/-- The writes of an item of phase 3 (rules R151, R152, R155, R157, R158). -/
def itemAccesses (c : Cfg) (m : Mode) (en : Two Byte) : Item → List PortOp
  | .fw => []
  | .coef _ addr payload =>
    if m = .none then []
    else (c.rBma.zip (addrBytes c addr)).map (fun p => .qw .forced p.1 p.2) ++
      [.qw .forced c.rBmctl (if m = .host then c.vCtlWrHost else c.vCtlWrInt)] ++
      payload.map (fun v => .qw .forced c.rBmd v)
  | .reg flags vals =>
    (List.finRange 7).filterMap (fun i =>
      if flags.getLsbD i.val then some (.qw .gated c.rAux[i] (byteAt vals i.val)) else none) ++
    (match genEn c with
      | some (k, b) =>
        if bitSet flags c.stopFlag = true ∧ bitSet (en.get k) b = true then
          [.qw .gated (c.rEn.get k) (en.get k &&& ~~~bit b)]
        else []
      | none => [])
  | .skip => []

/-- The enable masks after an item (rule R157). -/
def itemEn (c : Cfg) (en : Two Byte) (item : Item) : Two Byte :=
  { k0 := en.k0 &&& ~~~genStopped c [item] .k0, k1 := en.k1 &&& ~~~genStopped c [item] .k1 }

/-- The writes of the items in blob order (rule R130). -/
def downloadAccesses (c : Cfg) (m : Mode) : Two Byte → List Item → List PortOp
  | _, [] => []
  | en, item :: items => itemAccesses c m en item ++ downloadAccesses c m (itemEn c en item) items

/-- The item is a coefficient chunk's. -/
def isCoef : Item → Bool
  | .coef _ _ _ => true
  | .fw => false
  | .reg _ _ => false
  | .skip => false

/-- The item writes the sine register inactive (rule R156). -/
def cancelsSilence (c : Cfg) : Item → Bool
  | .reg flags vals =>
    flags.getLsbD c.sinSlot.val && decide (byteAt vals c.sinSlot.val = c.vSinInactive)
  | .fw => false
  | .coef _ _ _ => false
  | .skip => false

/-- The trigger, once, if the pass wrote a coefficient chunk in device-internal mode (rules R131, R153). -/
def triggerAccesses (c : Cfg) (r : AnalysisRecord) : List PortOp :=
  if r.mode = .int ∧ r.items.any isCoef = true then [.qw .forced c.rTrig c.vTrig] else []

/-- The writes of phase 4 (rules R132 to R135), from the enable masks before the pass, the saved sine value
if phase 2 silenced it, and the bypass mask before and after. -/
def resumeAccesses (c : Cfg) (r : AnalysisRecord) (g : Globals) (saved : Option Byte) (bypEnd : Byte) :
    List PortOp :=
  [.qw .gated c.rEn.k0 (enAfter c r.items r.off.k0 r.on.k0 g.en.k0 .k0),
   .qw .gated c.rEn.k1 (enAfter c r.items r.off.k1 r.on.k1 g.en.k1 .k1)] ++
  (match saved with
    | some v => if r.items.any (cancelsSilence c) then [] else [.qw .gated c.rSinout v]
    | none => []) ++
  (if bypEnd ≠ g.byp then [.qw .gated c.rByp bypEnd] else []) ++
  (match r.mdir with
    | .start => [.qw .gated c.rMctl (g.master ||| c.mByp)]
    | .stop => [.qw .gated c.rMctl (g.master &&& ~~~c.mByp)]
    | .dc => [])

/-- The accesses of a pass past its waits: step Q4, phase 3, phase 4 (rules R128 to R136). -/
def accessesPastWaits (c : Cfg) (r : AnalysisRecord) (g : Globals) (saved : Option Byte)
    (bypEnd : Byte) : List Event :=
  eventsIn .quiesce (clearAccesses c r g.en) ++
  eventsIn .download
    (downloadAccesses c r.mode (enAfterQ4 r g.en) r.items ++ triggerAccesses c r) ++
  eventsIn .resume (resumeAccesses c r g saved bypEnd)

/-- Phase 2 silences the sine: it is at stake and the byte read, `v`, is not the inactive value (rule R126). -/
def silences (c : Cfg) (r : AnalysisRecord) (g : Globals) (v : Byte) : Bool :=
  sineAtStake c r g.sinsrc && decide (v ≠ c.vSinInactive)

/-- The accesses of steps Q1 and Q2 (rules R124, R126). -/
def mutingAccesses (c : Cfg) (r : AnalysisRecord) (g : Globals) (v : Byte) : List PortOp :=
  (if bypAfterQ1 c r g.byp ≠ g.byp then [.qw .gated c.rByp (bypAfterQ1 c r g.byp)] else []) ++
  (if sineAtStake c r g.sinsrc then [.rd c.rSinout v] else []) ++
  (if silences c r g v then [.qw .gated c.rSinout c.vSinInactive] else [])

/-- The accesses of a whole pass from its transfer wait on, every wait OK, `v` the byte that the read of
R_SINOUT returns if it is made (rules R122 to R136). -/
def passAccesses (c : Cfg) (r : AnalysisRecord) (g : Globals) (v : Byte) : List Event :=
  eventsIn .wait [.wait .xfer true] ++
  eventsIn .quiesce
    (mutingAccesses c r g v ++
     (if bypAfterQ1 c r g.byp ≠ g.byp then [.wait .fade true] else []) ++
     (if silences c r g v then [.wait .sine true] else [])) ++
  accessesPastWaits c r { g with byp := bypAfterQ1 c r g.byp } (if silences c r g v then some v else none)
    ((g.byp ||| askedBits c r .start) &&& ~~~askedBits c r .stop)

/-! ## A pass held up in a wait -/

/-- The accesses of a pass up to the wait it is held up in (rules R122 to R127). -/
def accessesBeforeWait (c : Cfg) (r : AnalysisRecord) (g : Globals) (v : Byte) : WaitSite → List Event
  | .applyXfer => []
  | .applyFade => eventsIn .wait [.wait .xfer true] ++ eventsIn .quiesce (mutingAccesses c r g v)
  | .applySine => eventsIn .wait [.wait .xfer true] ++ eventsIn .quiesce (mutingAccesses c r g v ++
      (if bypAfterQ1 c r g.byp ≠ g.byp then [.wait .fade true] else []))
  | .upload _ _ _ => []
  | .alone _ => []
------
— Action item —
Write out the line containing "true] else []) ++" and every line after it through the end of the entries. Keep each one exactly as it is, and add nothing.

— Exercise answer —
     (if bypAfterQ1 c r g.byp ≠ g.byp then [.wait .fade true] else []) ++
     (if silences c r g v then [.wait .sine true] else [])) ++
  accessesPastWaits c r { g with byp := bypAfterQ1 c r g.byp } (if silences c r g v then some v else none)
    ((g.byp ||| askedBits c r .start) &&& ~~~askedBits c r .stop)

/-! ## A pass held up in a wait -/

/-- The accesses of a pass up to the wait it is held up in (rules R122 to R127). -/
def accessesBeforeWait (c : Cfg) (r : AnalysisRecord) (g : Globals) (v : Byte) : WaitSite → List Event
  | .applyXfer => []
  | .applyFade => eventsIn .wait [.wait .xfer true] ++ eventsIn .quiesce (mutingAccesses c r g v)
  | .applySine => eventsIn .wait [.wait .xfer true] ++ eventsIn .quiesce (mutingAccesses c r g v ++
      (if bypAfterQ1 c r g.byp ≠ g.byp then [.wait .fade true] else []))
  | .upload _ _ _ => []
  | .alone _ => []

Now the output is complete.